Cleverbot and other “sequence-to-sequence” trained chatbots like Microsoft’s do indeed only see pronouns as another piece of text. AIML does have a way of handling pronouns, but as I understood it, the referent has to be set up manually for each input. Some of the more modern chatbot services have a more integrated pronoun system, but still require the developer to specify that e.g. “he”, while in the context of [movies], may only refer to [actor names]. Again, Standford has software to resolve pronouns in any context but I don’t know it to be used in bots.

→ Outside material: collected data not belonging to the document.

-- ==== Sys2Proof/Laws/PerInstr.lean ====
section
/-! SUPPORT. One lemma per constructor: the word of an instruction lies in the instruction's row of the opcode map. -/

namespace Sys2Proof.Laws.EncodeInRow

/-- `encode i` is selected by the row of `i` in the opcode map, and that row is one of the 34 (30_encoding.md R74, R78). -/
def Statement (i : Instr) : Prop := (opcodeRowOf i).selects (encode i) = true ∧ opcodeRowOf i ∈ opcodeRows

theorem cls : Statement .cls := ⟨by decide, by rw [opcodeRowOf]; decide⟩
theorem ret : Statement .ret := ⟨by decide, by rw [opcodeRowOf]; decide⟩
theorem jp (nnn : Addr) : Statement (.jp nnn) := ⟨decide_eq_true (mask_nnn _ nnn), by rw [opcodeRowOf]; decide⟩
theorem call (nnn : Addr) : Statement (.call nnn) := ⟨decide_eq_true (mask_nnn _ nnn), by rw [opcodeRowOf]; decide⟩
theorem seImm (x : RegIdx) (nn : Byte) : Statement (.seImm x nn) := ⟨decide_eq_true (mask_xnn _ x nn), by rw [opcodeRowOf]; decide⟩
theorem sneImm (x : RegIdx) (nn : Byte) : Statement (.sneImm x nn) := ⟨decide_eq_true (mask_xnn _ x nn), by rw [opcodeRowOf]; decide⟩
theorem seReg (x y : RegIdx) : Statement (.seReg x y) := ⟨decide_eq_true (mask_xyfixed _ x y _), by rw [opcodeRowOf]; decide⟩
theorem ldImm (x : RegIdx) (nn : Byte) : Statement (.ldImm x nn) := ⟨decide_eq_true (mask_xnn _ x nn), by rw [opcodeRowOf]; decide⟩
theorem addImm (x : RegIdx) (nn : Byte) : Statement (.addImm x nn) := ⟨decide_eq_true (mask_xnn _ x nn), by rw [opcodeRowOf]; decide⟩
theorem ldReg (x y : RegIdx) : Statement (.ldReg x y) := ⟨decide_eq_true (mask_xyfixed _ x y _), by rw [opcodeRowOf]; decide⟩
theorem orReg (x y : RegIdx) : Statement (.orReg x y) := ⟨decide_eq_true (mask_xyfixed _ x y _), by rw [opcodeRowOf]; decide⟩
theorem andReg (x y : RegIdx) : Statement (.andReg x y) := ⟨decide_eq_true (mask_xyfixed _ x y _), by rw [opcodeRowOf]; decide⟩
theorem xorReg (x y : RegIdx) : Statement (.xorReg x y) := ⟨decide_eq_true (mask_xyfixed _ x y _), by rw [opcodeRowOf]; decide⟩
theorem addReg (x y : RegIdx) : Statement (.addReg x y) := ⟨decide_eq_true (mask_xyfixed _ x y _), by rw [opcodeRowOf]; decide⟩
theorem subReg (x y : RegIdx) : Statement (.subReg x y) := ⟨decide_eq_true (mask_xyfixed _ x y _), by rw [opcodeRowOf]; decide⟩
theorem shr (x y : RegIdx) : Statement (.shr x y) := ⟨decide_eq_true (mask_xyfixed _ x y _), by rw [opcodeRowOf]; decide⟩
theorem subn (x y : RegIdx) : Statement (.subn x y) := ⟨decide_eq_true (mask_xyfixed _ x y _), by rw [opcodeRowOf]; decide⟩
theorem shl (x y : RegIdx) : Statement (.shl x y) := ⟨decide_eq_true (mask_xyfixed _ x y _), by rw [opcodeRowOf]; decide⟩
theorem sneReg (x y : RegIdx) : Statement (.sneReg x y) := ⟨decide_eq_true (mask_xyfixed _ x y _), by rw [opcodeRowOf]; decide⟩
theorem ldI (nnn : Addr) : Statement (.ldI nnn) := ⟨decide_eq_true (mask_nnn _ nnn), by rw [opcodeRowOf]; decide⟩
theorem jpV0 (nnn : Addr) : Statement (.jpV0 nnn) := ⟨decide_eq_true (mask_nnn _ nnn), by rw [opcodeRowOf]; decide⟩
theorem rnd (x : RegIdx) (nn : Byte) : Statement (.rnd x nn) := ⟨decide_eq_true (mask_xnn _ x nn), by rw [opcodeRowOf]; decide⟩
theorem drw (x y : RegIdx) (n : Nibble) : Statement (.drw x y n) := ⟨decide_eq_true (mask_xyn _ x y n), by rw [opcodeRowOf]; decide⟩
theorem skp (x : RegIdx) : Statement (.skp x) := ⟨decide_eq_true (mask_xfixed _ x _), by rw [opcodeRowOf]; decide⟩
theorem sknp (x : RegIdx) : Statement (.sknp x) := ⟨decide_eq_true (mask_xfixed _ x _), by rw [opcodeRowOf]; decide⟩
theorem ldVxDt (x : RegIdx) : Statement (.ldVxDt x) := ⟨decide_eq_true (mask_xfixed _ x _), by rw [opcodeRowOf]; decide⟩
theorem ldVxK (x : RegIdx) : Statement (.ldVxK x) := ⟨decide_eq_true (mask_xfixed _ x _), by rw [opcodeRowOf]; decide⟩
theorem ldDtVx (x : RegIdx) : Statement (.ldDtVx x) := ⟨decide_eq_true (mask_xfixed _ x _), by rw [opcodeRowOf]; decide⟩
theorem ldStVx (x : RegIdx) : Statement (.ldStVx x) := ⟨decide_eq_true (mask_xfixed _ x _), by rw [opcodeRowOf]; decide⟩
theorem addI (x : RegIdx) : Statement (.addI x) := ⟨decide_eq_true (mask_xfixed _ x _), by rw [opcodeRowOf]; decide⟩
theorem ldF (x : RegIdx) : Statement (.ldF x) := ⟨decide_eq_true (mask_xfixed _ x _), by rw [opcodeRowOf]; decide⟩
theorem ldB (x : RegIdx) : Statement (.ldB x) := ⟨decide_eq_true (mask_xfixed _ x _), by rw [opcodeRowOf]; decide⟩
theorem storeRegs (x : RegIdx) : Statement (.storeRegs x) := ⟨decide_eq_true (mask_xfixed _ x _), by rw [opcodeRowOf]; decide⟩
theorem loadRegs (x : RegIdx) : Statement (.loadRegs x) := ⟨decide_eq_true (mask_xfixed _ x _), by rw [opcodeRowOf]; decide⟩

end Sys2Proof.Laws.EncodeInRow
end

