theorem test_witness_EncodeOfDecode : decode 0x8456#16 = .ok (.shr 4#4 5#4) := by decide
theorem test_witness_DecodeFollows : decode 0xFF65#16 = .ok (.loadRegs 0xF#4) ∧
    decode 0xFF75#16 = .error (.unrecognized 0xFF75#16) ∧ ∀ r ∈ opcodeRows, r.selects 0xFF75#16 = false := by decide
theorem test_witness_RowsDisjoint : (⟨0x8006, 0xF00F⟩ : OpcodeRow) ∈ opcodeRows ∧
    OpcodeRow.selects ⟨0x8006, 0xF00F⟩ 0x8456#16 = true := by decide
theorem test_witness_StepRuns : waiting.mode = .running ∧ fetch waiting = some 0xF20A#16 ∧
    decode 0xF20A#16 = .ok (.ldVxK 2#4) := by decide
theorem test_witness_Fetch : (startAt 4094).pc.toNat ≤ 4094 ∧ 4095 ≤ (startAt 4095).pc.toNat ∧
    (startAt 4095).mode = .running := by decide
theorem test_witness_Unrecognized : start.mode = .running ∧ fetch start = some 0x0000#16 ∧
    ∀ r ∈ opcodeRows, r.selects 0x0000#16 = false := by decide
theorem test_witness_HaltedIsAbsorbing : halted.mode = .halted ∧ (∀ rom, HostMove.cycleReq ≠ .resetLoad rom) ∧
    HostMove.cycleReq ≠ .resetLoadFailure := ⟨by decide, nofun, nofun⟩
/-- A running cycle that halts, and a blocked one: the wait ends at PC = 4094, where PC + 2 is no address. -/
theorem test_witness_FatalPrecise : start.mode ≠ .halted ∧ (∃ t, step start = .next t ∧ t.mode = .halted) ∧
    ((blocked.setPc 4094#16).setKeys 1#16).mode ≠ .halted ∧
    ∃ t, step ((blocked.setPc 4094#16).setKeys 1#16) = .next t ∧ t.mode = .halted :=
  ⟨by decide, ⟨_, rfl, by decide⟩, by decide, ⟨_, rfl, by decide⟩⟩
/-- A state that meets the invariant with memory listed, the mode blocked and the stack in use. -/
theorem test_witness_Inv : Inv (withStack blocked 1 0x1000#16) ∧ ∃ t, step (withStack blocked 1 0x1000#16) = .next t :=
  ⟨⟨by decide, by decide, by decide, by decide, by decide, by decide⟩, ⟨_, rfl⟩⟩
/-- A state that meets the invariant (`test_witness_Inv`) and a cycle from it; and both loads, of a ROM and failed, from a state
that does not meet it. -/
theorem test_witness_HostMoves : (∃ t, hostMove .cycleReq (withStack blocked 1 0x1000#16) = .next t) ∧
    ¬ Inv (startAt 0xFFFF) ∧ (∃ t, hostMove (.resetLoad [0x12]) (startAt 0xFFFF) = .next t) ∧
    ∃ t, hostMove .resetLoadFailure (startAt 0xFFFF) = .next t :=
  ⟨⟨_, rfl⟩, fun h => absurd h.pcRange (by decide), ⟨_, rfl⟩, ⟨_, rfl⟩⟩
theorem test_witness_BlockedReexecution : Inv blocked ∧ blocked.mode = .blockedOnKey 2#4 :=
  ⟨⟨by decide, by decide, by decide, by decide, by decide, by decide⟩, by decide⟩
/-- Each disjunct of the hypothesis, with a cycle that is not fatal and with one that is, and a halted state. -/
theorem test_witness_Timers :
    (waiting.mode = .running ∧ fetch waiting = some 0xF20A#16 ∧ decode 0xF20A#16 = .ok (.ldVxK 2#4) ∧
      ∃ u, exec (.ldVxK 2#4) waiting.beginCycle = .next u ∧ u.mode ≠ .halted) ∧
    (∃ u, exec .ret ((start.withFetchWord 16 0x00EE).beginCycle) = .next u ∧ u.mode = .halted) ∧
    fetch (start.withFetchWord 16 0x00EE) = some 0x00EE#16 ∧
    (blocked.mode = .blockedOnKey 2#4 ∧ ∃ u, keyWait 2#4 blocked.beginCycle = .next u ∧ u.mode ≠ .halted) ∧
    (∃ u, keyWait 2#4 (((blocked.setPc 4094#16).setKeys 1#16).beginCycle) = .next u ∧ u.mode = .halted) ∧
    halted.mode = .halted :=
  ⟨⟨by decide, by decide, by decide, ⟨_, rfl, by decide⟩⟩, ⟨_, rfl, by decide⟩, by decide,
    ⟨by decide, ⟨_, rfl, by decide⟩⟩, ⟨_, rfl, by decide⟩, by decide⟩
theorem test_witness_BlockedWaits : blocked.mode = .blockedOnKey 2#4 ∧ blocked.keys = 0#16 ∧
    (((blocked.setPc 4093#16).setKeys 0x8000#16).mode = .blockedOnKey 2#4 ∧
      ((blocked.setPc 4093#16).setKeys 0x8000#16).keys ≠ 0#16 ∧
      ((blocked.setPc 4093#16).setKeys 0x8000#16).pc.toNat ≤ 4093) := by decide
theorem test_witness_WritesOnly : (∃ t, exec (.storeRegs 2#4) (start.setI 0xFFD) = .next t ∧ t.mode = .running) ∧
    ∃ t, exec (.storeRegs 2#4) (start.setI 0xFFE) = .next t ∧ t.mode = .halted := ⟨⟨_, rfl, by decide⟩, ⟨_, rfl, by decide⟩⟩
theorem test_witness_RegistersWritten : (∃ t, exec (.loadRegs 0xE#4) start = .next t) ∧ ¬ writesReg (.loadRegs 0xE#4) 0xF#4 ∧
    (∃ t, exec (.addReg 1#4 2#4) start = .next t) ∧ ¬ writesReg (.addReg 1#4 2#4) 2#4 :=
  ⟨⟨_, rfl⟩, show ¬ (0xF#4).toNat ≤ (0xE#4).toNat by decide, ⟨_, rfl⟩, show ¬ (2#4 = 1#4 ∨ 2#4 = 0xF#4) by decide⟩
theorem test_witness_BytesWritten : (∃ t, exec (.storeRegs 0xF#4) (start.setI 0x300) = .next t) ∧
    0x2FF < (start.setI 0x300).addrI 0 ∧ (start.setI 0x300).addrI 0 + storedCount (.storeRegs 0xF#4) ≤ 0x310 ∧
    (start.setI 0x300).addrI 0 + storedCount (.ldB 0#4) ≤ 0x303 :=
  ⟨⟨_, rfl⟩, by decide, by decide, by decide⟩
theorem test_witness_OnlyTheKeyWait : (∃ t, step waiting = .next t ∧ t.mode = .blockedOnKey 2#4) ∧
    ∃ t, step blocked = .next t ∧ t.mode = .blockedOnKey 2#4 := ⟨⟨_, rfl, by decide⟩, ⟨_, rfl, by decide⟩⟩
theorem test_witness_CyclesKeep : ∃ t, step (waiting.setKeys 0x0080) = .next t := ⟨_, rfl⟩
/-- The same draw on a clear cell and on a lit one. -/
theorem test_witness_Cells : (∃ t, exec (.drw 0#4 0#4 1#4) start = .next t) ∧
    ∃ t, exec (.drw 0#4 0#4 1#4) { start with fb := Frame.toggle start.fb 0 0 } = .next t := ⟨⟨_, rfl⟩, ⟨_, rfl⟩⟩
theorem test_witness_Call : (withStack start 15 0#16).sp.val < 16 := by decide
theorem test_witness_Return : 0 < (withStack start 1 4095#16).sp.val ∧ (withStack start 1 4095#16).returnAddress ≤ 4095 ∧
    0 < (withStack start 16 0#16).sp.val ∧ (withStack start 16 0#16).returnAddress ≤ 4095 := by decide
theorem test_witness_CallReturn : (withStack (startAt 4093) 15 0#16).sp.val < 16 ∧
    (withStack (startAt 4093) 15 0#16).pc.toNat ≤ 4093 := by decide
theorem test_witness_StackFaults : (withStack start 16 0#16).sp.val = 16 ∧ start.sp.val = 0 ∧
    0 < (withStack start 1 4096#16).sp.val ∧ 4095 < (withStack start 1 4096#16).returnAddress := by decide
theorem test_witness_IndexedJump : (0xFFE#12).toNat + ((start.setV 0 1).getV 0#4).toNat ≤ 4095 ∧
    4095 < (0xFFF#12).toNat + ((start.setV 0 1).getV 0#4).toNat := by decide
/-- Taken at 4091 and not taken at 4093, for the equal and the unequal skip. -/
theorem test_witness_ImmediateSkips :
    skipTarget (startAt 4091) ((startAt 4091).getV 1 = 0#8) ≤ 4095 ∧ skipTarget (startAt 4093) ((startAt 4093).getV 1 = 1#8) ≤ 4095 ∧
    skipTarget (startAt 4091) ((startAt 4091).getV 1 ≠ 1#8) ≤ 4095 ∧
    skipTarget (startAt 4093) ((startAt 4093).getV 1 ≠ 0#8) ≤ 4095 := by decide
theorem test_witness_RegisterSkips :
    skipTarget (startAt 4091) ((startAt 4091).getV 1 = (startAt 4091).getV 2) ≤ 4095 ∧
    skipTarget ((startAt 4093).setV 1 1) (((startAt 4093).setV 1 1).getV 1 = ((startAt 4093).setV 1 1).getV 2) ≤ 4095 ∧
    skipTarget ((startAt 4091).setV 1 1) (((startAt 4091).setV 1 1).getV 1 ≠ ((startAt 4091).setV 1 1).getV 2) ≤ 4095 ∧
    skipTarget (startAt 4093) ((startAt 4093).getV 1 ≠ (startAt 4093).getV 2) ≤ 4095 := by decide
/-- The clauses of PcWritesAbove4095Fault: plain advance, a memory operand in range, N = 0, each skip, the end of a wait. -/
theorem test_witness_PcWrites :
    plainAdvance (.ldImm 0#4 0#8) = true ∧ 4094 ≤ (startAt 4094).pc.toNat ∧
    lastOperand (.storeRegs 0#4) ((startAt 4094).setI 0xFFF) = some 4095 ∧
    4095 < skipTarget (startAt 4092) ((startAt 4092).getV 1 = 0#8) ∧
    4095 < skipTarget (startAt 4092) ((startAt 4092).getV 1 ≠ 1#8) ∧
    4095 < skipTarget (startAt 4092) ((startAt 4092).getV 1 = (startAt 4092).getV 2) ∧
    4095 < skipTarget ((startAt 4092).setV 1 1) (((startAt 4092).setV 1 1).getV 1 ≠ ((startAt 4092).setV 1 1).getV 2) ∧
    4095 < skipTarget (startAt 4094) ((startAt 4094).getV 1 = 1#8) ∧
    ((startAt 4094).setKeys 1).keys ≠ 0#16 ∧ 4094 ≤ ((startAt 4094).setKeys 1).pc.toNat := by decide
/-- `pc ≤ 4093` at its end, with operands other than VF: the statements of 43_alu.md, 44_index_memory.md R150 to R152, 00E0, timers. -/
theorem test_witness_PlainAdvance : (startAt 4093).pc.toNat ≤ 4093 ∧ (0xE#4 : RegIdx) ≠ 0xF#4 := by decide
theorem test_witness_Bcd : ((startAt 4093).setI 0xFFD).pc.toNat ≤ 4093 ∧ ((startAt 4093).setI 0xFFD).i.toNat + 2 ≤ 4095 := by decide
theorem test_witness_StoreLoad : ((startAt 4093).setI 0xFF0).pc.toNat ≤ 4093 ∧
    ((startAt 4093).setI 0xFF0).i.toNat + (0xF#4).toNat ≤ 4095 := by decide
theorem test_witness_MemoryOperand :
    lastOperand (.drw 0#4 0#4 0xF#4) (start.setI 0xFF2) = some 4096 ∧ lastOperand (.ldB 0#4) (start.setI 0xFFE) = some 4096 ∧
    lastOperand (.storeRegs 0xF#4) (start.setI 0xFF1) = some 4096 ∧
    lastOperand (.loadRegs 0#4) (start.setI 0xFFFF) = some 65535 := by decide
theorem test_witness_StoredFetched : start.pc.toNat ≤ 4093 ∧ (start.setI 0xFF0).i.toNat + (0xF#4).toNat ≤ 4095 ∧ 14 < (0xF#4).toNat := by
  decide
/-- DXYN with its last row at 4095, and with N = 0 (no operand) for an I above memory. -/
theorem test_witness_Draw : ((startAt 4093).setI 0xFF1).pc.toNat ≤ 4093 ∧
    lastOperand (.drw 1#4 2#4 0xF#4) ((startAt 4093).setI 0xFF1) = some 4095 ∧
    lastOperand (.drw 1#4 2#4 0#4) ((startAt 4093).setI 0x1000) = none ∧ (1#4 : RegIdx) ≠ 0xF#4 ∧ (2#4 : RegIdx) ≠ 0xF#4 := by decide
theorem test_witness_KeySkips :
    (((startAt 4091).setV 5 15).getV 5).toNat ≤ 15 ∧
    skipTarget (((startAt 4091).setV 5 15).setKeys 0x8000) ((((startAt 4091).setV 5 15).setKeys 0x8000).keys.getLsbD 15 = true) ≤ 4095 ∧
    skipTarget ((startAt 4093).setV 5 15) (((startAt 4093).setV 5 15).keys.getLsbD 15 = true) ≤ 4095 ∧
    skipTarget ((startAt 4091).setV 5 15) (((startAt 4091).setV 5 15).keys.getLsbD 15 = false) ≤ 4095 := by decide
theorem test_witness_KeySkipFaults : 15 < ((start.setV 5 16).getV 5).toNat ∧
    4095 < skipTarget ((startAt 4092).setKeys 1) (((startAt 4092).setKeys 1).keys.getLsbD ((startAt 4092).getV 5).toNat = true) ∧
    4095 < skipTarget (startAt 4092) ((startAt 4092).keys.getLsbD ((startAt 4092).getV 5).toNat = false) ∧
    ((startAt 4092).getV 5).toNat ≤ 15 := by decide
theorem test_witness_KeyWait : start.keys = 0#16 ∧ ((startAt 4093).setKeys 0x8000).keys ≠ 0#16 ∧
    ((startAt 4093).setKeys 0x8000).pc.toNat ≤ 4093 := by decide
theorem test_witness_Load : ([] : List Byte).length ≤ 3584 ∧ (List.replicate 3584 (1#8 : Byte)).length ≤ 3584 :=
  ⟨by decide, List.length_replicate.le⟩
/-- Both disjuncts of RejectedLoadsHalt. -/
theorem test_witness_RejectedLoads :
    (∃ rom : List Byte, 3584 < rom.length ∧ HostMove.resetLoad (List.replicate 3585 0#8) = .resetLoad rom ∧
      some 3585 = some rom.length) ∧
    ∃ t, hostMove .resetLoadFailure halted = .next t ∧
      t.fault = some { kind := .romLoadFailure, word := none, pc := none, romLength := none } :=
  ⟨⟨_, (List.length_replicate (n := 3585)).ge, rfl, congrArg some (List.length_replicate (n := 3585)).symm⟩, ⟨_, rfl, rfl⟩⟩
/-- A 00E0 on a lit screen; and a cycle and a key move, neither an acknowledge nor a reset, with the flag 1. -/
theorem test_witness_Redraw :
    (∃ t, hostMove .cycleReq ((withCell start 63 31).withFetchWord 16 0x00E0) = .next t ∧
      Frame.cell t.fb 63 31 ≠ Frame.cell ((withCell start 63 31).withFetchWord 16 0x00E0).fb 63 31) ∧
    ({ waiting with redrawPending := true } : State).redrawPending = true ∧
    (∃ t, hostMove .cycleReq { waiting with redrawPending := true } = .next t) ∧
    (∃ t, hostMove (.keysIn 1#16) { waiting with redrawPending := true } = .next t) ∧
    HostMove.keysIn 1#16 ≠ .redrawAck ∧ (∀ rom, HostMove.keysIn 1#16 ≠ .resetLoad rom) ∧
    HostMove.keysIn 1#16 ≠ .resetLoadFailure :=
  ⟨⟨_, rfl, by decide⟩, rfl, ⟨_, rfl⟩, ⟨_, rfl⟩, nofun, nofun, nofun⟩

I recently spotted someone making a Russian bot classifier by observing word usage:


  [ # 10 ]

im not an expert by any means but as don patrick says chatbots can’t handle misspellings but a lot of it is context. If someone is repeating you and they’re not making a lot of sense than it’s possible they could be a bot. however, it’s very possible that a real person could be mistaken for a bot especially if the person isn’t a native english speaker. The problem is platforms like twitter are places where you judge whether a comment is human based on only one reply which I think would absolutely cause false positives. I tried to make a substitution file for a robot that automatically added periods based on certain words in english. However, the one thing I was never able to do was get it to work with names. The main way of telling a robot from a human is simply their ability to elaborate. It’s possible Don Patrick has created robots that can dynamically create sentences, but when robots create sentences themselves I think that’s when they have the most potential to ring false. a robot can give you several premises(almost like playing cards) that are the perfect way to describe how it’s feeling. However, at least with my robot if the robot has any elaborate information that information is static and doesn’t change.